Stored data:
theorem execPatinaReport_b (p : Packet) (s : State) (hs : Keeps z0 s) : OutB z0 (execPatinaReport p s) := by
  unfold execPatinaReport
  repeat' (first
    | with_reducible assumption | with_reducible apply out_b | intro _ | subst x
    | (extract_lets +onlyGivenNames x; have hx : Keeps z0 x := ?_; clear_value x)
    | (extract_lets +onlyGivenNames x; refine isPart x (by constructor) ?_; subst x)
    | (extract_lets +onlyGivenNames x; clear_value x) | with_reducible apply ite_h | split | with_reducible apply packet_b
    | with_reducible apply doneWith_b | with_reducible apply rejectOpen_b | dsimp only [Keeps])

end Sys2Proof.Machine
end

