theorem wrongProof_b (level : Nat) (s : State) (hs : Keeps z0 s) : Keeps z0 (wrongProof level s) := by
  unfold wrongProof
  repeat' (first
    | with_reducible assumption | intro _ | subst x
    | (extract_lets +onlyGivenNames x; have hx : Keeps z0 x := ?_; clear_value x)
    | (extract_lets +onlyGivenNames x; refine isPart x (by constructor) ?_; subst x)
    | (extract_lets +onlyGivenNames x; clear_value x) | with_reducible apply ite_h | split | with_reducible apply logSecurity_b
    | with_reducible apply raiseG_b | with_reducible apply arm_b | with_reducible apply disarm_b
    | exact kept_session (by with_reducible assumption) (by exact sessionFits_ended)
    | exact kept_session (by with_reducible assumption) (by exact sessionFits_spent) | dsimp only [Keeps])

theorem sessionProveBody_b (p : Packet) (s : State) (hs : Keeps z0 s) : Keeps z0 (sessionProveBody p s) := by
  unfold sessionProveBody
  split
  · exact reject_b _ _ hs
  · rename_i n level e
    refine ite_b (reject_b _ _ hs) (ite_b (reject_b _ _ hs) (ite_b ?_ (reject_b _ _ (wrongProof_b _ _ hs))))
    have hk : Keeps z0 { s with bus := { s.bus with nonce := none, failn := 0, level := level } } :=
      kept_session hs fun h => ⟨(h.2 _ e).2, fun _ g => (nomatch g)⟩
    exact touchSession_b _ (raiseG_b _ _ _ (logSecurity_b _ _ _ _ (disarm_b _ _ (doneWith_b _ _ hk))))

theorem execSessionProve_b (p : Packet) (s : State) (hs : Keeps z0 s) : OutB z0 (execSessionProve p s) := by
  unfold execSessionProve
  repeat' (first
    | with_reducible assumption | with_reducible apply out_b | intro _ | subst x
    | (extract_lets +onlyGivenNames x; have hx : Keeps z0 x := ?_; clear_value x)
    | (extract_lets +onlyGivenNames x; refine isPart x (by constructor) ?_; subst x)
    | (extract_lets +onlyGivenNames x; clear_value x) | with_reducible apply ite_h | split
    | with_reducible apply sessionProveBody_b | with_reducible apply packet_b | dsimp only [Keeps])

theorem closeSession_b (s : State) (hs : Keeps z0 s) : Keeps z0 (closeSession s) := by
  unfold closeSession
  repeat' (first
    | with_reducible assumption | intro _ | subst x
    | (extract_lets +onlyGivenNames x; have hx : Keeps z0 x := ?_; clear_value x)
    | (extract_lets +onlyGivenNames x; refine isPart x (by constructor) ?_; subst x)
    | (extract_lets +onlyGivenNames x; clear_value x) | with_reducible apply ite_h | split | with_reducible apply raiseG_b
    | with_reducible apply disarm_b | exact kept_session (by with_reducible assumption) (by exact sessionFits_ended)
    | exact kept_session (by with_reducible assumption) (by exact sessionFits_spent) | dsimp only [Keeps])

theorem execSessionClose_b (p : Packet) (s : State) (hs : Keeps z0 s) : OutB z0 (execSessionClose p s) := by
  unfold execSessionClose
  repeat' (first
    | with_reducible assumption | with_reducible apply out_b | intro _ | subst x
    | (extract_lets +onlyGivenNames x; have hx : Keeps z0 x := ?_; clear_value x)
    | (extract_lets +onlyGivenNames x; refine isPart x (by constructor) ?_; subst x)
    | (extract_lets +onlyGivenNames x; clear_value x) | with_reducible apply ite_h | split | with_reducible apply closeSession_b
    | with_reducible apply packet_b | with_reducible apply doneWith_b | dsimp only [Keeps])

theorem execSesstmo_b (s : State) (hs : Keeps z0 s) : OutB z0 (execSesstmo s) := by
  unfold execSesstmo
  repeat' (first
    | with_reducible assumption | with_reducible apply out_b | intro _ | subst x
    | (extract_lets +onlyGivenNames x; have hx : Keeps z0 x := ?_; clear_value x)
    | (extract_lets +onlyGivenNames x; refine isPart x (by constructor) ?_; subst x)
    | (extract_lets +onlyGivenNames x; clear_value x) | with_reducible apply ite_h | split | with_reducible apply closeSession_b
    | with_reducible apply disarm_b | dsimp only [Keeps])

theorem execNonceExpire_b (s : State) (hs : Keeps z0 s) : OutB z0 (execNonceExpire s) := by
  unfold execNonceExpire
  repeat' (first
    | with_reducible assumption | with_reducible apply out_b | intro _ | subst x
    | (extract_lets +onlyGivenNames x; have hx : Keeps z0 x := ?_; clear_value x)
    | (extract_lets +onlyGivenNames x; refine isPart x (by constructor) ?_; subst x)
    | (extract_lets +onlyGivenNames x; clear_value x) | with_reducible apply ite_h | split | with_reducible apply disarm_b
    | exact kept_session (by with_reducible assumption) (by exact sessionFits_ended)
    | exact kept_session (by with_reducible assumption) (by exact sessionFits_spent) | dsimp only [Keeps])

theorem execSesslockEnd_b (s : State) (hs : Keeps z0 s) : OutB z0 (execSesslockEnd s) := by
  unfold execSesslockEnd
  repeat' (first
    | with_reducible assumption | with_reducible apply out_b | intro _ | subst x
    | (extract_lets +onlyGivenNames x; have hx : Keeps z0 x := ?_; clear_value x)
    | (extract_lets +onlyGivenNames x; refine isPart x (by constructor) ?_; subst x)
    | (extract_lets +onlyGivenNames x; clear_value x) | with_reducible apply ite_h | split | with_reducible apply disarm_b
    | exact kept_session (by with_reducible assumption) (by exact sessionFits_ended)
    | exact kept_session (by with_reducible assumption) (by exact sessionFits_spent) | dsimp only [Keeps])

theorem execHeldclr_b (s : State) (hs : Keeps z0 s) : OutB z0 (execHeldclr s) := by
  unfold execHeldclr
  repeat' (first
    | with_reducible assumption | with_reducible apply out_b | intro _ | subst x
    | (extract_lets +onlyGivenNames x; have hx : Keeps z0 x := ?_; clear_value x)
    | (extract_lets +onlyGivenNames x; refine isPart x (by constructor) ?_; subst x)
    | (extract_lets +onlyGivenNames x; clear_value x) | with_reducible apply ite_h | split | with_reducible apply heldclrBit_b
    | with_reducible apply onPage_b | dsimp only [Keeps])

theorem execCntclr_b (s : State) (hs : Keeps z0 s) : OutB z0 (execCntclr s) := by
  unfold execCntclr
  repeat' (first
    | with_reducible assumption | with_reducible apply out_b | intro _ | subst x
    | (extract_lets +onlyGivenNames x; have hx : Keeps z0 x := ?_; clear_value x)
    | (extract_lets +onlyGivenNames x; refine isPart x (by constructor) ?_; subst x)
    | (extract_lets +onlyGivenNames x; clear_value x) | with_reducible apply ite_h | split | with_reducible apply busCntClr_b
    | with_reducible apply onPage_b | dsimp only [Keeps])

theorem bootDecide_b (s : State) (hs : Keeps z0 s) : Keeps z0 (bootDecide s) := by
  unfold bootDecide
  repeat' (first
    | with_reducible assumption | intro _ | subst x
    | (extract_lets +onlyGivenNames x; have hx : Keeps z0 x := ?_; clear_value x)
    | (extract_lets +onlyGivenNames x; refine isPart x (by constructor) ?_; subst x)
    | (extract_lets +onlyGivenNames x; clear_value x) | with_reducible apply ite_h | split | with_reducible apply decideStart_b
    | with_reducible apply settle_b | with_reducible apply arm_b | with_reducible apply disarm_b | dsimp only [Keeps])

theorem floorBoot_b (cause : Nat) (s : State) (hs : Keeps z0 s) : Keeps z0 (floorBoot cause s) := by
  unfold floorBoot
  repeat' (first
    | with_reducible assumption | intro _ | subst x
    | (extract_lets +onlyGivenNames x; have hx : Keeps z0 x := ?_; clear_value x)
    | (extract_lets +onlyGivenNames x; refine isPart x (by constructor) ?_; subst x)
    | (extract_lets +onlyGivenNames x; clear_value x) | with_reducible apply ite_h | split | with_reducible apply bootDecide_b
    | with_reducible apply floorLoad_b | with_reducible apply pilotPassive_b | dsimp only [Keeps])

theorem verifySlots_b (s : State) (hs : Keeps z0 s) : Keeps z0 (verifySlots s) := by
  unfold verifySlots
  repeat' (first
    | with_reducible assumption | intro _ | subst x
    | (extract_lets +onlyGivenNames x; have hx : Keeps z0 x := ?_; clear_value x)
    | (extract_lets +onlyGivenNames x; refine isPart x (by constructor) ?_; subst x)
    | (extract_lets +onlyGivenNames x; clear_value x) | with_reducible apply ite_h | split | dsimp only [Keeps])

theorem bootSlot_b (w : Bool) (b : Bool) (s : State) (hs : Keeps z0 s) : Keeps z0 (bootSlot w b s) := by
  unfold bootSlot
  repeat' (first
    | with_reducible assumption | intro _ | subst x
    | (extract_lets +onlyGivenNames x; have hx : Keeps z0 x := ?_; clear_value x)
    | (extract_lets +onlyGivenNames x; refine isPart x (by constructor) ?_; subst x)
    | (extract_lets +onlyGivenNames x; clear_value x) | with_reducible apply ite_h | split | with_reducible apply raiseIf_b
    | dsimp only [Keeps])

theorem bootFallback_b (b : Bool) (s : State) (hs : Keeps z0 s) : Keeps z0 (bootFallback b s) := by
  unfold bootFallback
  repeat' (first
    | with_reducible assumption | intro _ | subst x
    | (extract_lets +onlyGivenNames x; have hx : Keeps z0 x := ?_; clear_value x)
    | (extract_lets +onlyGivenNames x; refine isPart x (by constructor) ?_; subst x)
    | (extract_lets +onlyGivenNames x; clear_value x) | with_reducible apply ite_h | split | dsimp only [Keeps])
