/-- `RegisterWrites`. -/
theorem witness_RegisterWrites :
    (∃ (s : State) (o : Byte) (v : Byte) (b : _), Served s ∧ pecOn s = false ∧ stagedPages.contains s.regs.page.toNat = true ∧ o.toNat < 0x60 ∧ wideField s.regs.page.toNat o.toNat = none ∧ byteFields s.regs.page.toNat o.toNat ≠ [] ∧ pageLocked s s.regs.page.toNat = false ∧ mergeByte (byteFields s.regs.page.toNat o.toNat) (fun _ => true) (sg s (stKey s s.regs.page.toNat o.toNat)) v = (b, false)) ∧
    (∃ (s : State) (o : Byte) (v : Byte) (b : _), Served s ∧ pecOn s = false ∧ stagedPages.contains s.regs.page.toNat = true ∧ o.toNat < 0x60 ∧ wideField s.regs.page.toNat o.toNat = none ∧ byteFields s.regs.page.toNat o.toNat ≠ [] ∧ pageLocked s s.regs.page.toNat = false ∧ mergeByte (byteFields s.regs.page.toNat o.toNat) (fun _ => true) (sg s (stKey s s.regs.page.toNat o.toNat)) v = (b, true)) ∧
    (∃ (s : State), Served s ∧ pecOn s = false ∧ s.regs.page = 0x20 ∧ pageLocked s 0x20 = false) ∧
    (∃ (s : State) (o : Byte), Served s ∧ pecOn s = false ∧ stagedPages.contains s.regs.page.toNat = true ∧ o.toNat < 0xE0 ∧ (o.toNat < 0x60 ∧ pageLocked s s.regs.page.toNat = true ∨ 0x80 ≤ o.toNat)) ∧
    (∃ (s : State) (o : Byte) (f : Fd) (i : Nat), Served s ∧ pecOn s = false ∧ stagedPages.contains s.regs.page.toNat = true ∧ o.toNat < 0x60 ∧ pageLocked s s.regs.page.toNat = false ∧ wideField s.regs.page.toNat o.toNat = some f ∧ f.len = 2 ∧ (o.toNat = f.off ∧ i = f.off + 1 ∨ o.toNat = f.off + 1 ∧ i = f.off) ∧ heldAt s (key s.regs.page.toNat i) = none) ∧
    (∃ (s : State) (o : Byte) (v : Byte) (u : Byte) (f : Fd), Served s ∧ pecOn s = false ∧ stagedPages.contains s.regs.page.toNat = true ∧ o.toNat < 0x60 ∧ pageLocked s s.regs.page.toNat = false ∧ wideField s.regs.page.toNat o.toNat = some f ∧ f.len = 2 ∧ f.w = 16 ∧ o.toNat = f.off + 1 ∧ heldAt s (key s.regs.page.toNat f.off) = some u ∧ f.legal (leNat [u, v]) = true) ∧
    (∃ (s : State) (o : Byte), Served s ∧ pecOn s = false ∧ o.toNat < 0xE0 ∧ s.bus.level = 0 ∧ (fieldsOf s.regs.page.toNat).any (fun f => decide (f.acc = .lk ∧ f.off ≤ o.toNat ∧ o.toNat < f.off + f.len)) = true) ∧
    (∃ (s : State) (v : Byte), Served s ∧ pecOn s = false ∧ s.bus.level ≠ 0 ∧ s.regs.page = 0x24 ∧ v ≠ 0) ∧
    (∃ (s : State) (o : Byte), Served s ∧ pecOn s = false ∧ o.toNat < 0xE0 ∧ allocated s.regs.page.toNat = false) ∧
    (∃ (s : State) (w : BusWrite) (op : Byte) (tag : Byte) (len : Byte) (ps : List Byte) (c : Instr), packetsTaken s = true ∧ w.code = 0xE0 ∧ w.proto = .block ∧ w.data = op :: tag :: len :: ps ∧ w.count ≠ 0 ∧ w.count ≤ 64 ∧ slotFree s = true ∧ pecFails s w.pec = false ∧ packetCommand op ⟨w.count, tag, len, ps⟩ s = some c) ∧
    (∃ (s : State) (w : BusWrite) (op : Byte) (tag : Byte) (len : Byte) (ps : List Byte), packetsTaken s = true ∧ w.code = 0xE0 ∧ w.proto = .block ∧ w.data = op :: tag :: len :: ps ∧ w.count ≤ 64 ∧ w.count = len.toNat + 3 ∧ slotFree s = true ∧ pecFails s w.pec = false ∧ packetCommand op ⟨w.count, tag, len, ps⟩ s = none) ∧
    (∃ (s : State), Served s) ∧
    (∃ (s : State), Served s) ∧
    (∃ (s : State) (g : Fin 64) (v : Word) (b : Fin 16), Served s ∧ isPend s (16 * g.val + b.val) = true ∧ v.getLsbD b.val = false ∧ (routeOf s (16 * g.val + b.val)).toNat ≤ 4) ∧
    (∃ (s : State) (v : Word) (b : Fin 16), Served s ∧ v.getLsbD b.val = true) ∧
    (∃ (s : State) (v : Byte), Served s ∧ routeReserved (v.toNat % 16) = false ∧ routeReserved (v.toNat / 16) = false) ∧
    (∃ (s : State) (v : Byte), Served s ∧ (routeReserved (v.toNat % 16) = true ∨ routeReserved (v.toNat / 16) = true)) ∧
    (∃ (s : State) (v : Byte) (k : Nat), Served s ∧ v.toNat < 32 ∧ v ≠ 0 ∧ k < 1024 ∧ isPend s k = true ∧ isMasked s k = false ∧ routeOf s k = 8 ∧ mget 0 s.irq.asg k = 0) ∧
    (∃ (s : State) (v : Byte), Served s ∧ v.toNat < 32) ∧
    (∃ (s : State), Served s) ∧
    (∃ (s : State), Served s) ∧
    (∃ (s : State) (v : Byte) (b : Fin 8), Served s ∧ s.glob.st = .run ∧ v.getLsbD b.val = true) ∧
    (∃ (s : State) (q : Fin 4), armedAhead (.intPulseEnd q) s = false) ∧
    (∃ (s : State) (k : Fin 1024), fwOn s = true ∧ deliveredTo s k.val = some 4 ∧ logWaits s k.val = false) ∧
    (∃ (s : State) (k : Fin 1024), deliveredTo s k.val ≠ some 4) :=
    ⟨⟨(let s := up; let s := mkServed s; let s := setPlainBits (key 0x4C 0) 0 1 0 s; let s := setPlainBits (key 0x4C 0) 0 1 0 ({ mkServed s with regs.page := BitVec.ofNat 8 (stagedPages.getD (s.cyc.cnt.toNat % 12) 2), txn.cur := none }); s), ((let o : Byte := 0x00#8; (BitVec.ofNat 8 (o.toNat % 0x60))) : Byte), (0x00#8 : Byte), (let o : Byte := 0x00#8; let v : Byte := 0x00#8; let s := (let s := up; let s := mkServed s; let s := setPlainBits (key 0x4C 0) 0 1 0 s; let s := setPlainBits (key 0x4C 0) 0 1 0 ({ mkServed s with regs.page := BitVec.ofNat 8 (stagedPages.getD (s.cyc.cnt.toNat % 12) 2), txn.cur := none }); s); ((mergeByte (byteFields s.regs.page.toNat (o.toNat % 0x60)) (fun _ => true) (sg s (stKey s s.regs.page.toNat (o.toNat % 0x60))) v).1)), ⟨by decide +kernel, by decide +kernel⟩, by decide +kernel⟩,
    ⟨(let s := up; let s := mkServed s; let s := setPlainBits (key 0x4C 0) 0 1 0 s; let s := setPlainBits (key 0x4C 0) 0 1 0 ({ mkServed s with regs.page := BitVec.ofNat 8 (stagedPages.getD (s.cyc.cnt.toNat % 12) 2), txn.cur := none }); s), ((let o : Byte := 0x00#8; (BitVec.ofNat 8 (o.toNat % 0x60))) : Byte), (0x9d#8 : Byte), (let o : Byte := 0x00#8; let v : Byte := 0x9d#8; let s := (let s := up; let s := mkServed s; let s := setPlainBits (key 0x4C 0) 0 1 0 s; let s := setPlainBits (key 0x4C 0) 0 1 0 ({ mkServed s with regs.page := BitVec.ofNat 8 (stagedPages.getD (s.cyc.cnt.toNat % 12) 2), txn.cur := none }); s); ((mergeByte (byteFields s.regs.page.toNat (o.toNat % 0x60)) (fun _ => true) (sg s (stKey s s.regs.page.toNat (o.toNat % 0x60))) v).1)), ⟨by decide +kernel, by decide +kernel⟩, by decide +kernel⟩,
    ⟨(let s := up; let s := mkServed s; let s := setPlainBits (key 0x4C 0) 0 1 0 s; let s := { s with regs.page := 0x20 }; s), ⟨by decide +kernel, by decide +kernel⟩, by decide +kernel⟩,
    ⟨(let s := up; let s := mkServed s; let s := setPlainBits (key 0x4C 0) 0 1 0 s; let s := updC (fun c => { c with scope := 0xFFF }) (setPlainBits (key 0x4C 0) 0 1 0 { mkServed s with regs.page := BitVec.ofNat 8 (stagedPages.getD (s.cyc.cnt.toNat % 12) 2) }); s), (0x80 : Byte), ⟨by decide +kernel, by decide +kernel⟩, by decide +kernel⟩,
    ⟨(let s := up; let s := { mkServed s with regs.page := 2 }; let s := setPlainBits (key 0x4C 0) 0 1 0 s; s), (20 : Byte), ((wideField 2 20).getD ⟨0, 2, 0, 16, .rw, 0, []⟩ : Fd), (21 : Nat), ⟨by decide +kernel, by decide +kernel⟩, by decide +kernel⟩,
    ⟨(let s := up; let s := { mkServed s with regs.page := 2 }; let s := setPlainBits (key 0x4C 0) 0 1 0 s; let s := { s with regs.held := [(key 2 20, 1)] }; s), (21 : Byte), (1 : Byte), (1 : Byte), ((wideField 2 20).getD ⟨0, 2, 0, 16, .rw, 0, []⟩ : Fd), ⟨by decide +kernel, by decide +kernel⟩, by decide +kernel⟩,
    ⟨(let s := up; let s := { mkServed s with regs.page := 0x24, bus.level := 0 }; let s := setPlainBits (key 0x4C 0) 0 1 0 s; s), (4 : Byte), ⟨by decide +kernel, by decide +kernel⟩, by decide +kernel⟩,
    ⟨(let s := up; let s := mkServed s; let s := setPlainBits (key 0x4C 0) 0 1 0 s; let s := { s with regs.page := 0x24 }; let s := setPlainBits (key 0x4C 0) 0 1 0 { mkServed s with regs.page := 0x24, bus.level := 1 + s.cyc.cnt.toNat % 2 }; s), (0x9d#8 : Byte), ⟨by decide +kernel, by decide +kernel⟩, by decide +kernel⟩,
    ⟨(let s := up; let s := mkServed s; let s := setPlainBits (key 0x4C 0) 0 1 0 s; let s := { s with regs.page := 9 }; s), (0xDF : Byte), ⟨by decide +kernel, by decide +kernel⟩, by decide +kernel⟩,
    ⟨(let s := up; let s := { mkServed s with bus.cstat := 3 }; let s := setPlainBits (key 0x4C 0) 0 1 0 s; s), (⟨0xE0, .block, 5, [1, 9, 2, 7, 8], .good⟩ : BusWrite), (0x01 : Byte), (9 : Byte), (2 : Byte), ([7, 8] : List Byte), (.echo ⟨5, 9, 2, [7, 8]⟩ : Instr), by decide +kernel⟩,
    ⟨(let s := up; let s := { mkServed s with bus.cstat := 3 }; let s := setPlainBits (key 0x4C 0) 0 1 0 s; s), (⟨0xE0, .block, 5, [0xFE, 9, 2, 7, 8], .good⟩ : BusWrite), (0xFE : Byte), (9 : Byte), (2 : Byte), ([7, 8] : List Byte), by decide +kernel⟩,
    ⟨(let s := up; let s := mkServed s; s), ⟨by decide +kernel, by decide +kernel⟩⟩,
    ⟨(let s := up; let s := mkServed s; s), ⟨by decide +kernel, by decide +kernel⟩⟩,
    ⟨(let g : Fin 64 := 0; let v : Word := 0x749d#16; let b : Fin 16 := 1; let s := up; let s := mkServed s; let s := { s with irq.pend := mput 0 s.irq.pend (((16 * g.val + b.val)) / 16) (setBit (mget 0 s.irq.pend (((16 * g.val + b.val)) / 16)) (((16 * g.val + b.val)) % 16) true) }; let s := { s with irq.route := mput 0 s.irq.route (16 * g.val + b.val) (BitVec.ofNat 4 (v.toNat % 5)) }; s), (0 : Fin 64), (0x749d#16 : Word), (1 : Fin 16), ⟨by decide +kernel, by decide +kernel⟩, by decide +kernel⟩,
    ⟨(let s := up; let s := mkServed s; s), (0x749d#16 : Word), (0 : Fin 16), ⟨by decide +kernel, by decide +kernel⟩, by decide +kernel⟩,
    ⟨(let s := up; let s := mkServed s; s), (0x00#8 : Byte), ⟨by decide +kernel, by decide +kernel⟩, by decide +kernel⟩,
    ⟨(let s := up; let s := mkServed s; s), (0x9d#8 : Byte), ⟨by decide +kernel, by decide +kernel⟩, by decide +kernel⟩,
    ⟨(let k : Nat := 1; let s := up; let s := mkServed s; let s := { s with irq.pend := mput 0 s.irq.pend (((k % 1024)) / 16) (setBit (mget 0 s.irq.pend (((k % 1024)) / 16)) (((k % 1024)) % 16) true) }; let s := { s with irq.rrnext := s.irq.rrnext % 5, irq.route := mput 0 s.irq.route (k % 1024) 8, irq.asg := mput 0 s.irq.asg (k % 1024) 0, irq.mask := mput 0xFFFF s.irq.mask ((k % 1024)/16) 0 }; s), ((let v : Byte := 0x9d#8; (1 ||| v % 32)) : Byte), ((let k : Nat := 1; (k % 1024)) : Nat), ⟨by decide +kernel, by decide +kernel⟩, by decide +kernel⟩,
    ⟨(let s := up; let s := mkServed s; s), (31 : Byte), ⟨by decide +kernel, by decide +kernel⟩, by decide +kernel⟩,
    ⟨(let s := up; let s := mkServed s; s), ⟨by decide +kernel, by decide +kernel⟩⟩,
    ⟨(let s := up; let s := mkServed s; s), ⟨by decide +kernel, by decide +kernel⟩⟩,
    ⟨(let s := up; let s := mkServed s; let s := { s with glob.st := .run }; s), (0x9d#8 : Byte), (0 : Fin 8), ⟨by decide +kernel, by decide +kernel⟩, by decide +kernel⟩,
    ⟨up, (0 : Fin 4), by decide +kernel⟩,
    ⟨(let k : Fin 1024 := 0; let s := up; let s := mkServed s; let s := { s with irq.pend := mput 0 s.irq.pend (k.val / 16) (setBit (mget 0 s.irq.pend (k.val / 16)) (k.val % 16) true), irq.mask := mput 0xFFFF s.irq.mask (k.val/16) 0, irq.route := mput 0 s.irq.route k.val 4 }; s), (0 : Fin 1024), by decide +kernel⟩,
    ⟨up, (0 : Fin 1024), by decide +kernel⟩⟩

Aim of the exercise
Above are the entries. Copy exactly the part that opens with the line containing "(∃ (s : State) (v : Byte), Served s ∧ (routeReserved" and closes with the line containing "(∃ (s : State) (k : Fin 1024), deliveredTo", and no more.

Your solution
    (∃ (s : State) (v : Byte), Served s ∧ (routeReserved (v.toNat % 16) = true ∨ routeReserved (v.toNat / 16) = true)) ∧
    (∃ (s : State) (v : Byte) (k : Nat), Served s ∧ v.toNat < 32 ∧ v ≠ 0 ∧ k < 1024 ∧ isPend s k = true ∧ isMasked s k = false ∧ routeOf s k = 8 ∧ mget 0 s.irq.asg k = 0) ∧
    (∃ (s : State) (v : Byte), Served s ∧ v.toNat < 32) ∧
    (∃ (s : State), Served s) ∧
    (∃ (s : State), Served s) ∧
    (∃ (s : State) (v : Byte) (b : Fin 8), Served s ∧ s.glob.st = .run ∧ v.getLsbD b.val = true) ∧
    (∃ (s : State) (q : Fin 4), armedAhead (.intPulseEnd q) s = false) ∧
    (∃ (s : State) (k : Fin 1024), fwOn s = true ∧ deliveredTo s k.val = some 4 ∧ logWaits s k.val = false) ∧
    (∃ (s : State) (k : Fin 1024), deliveredTo s k.val ≠ some 4) :=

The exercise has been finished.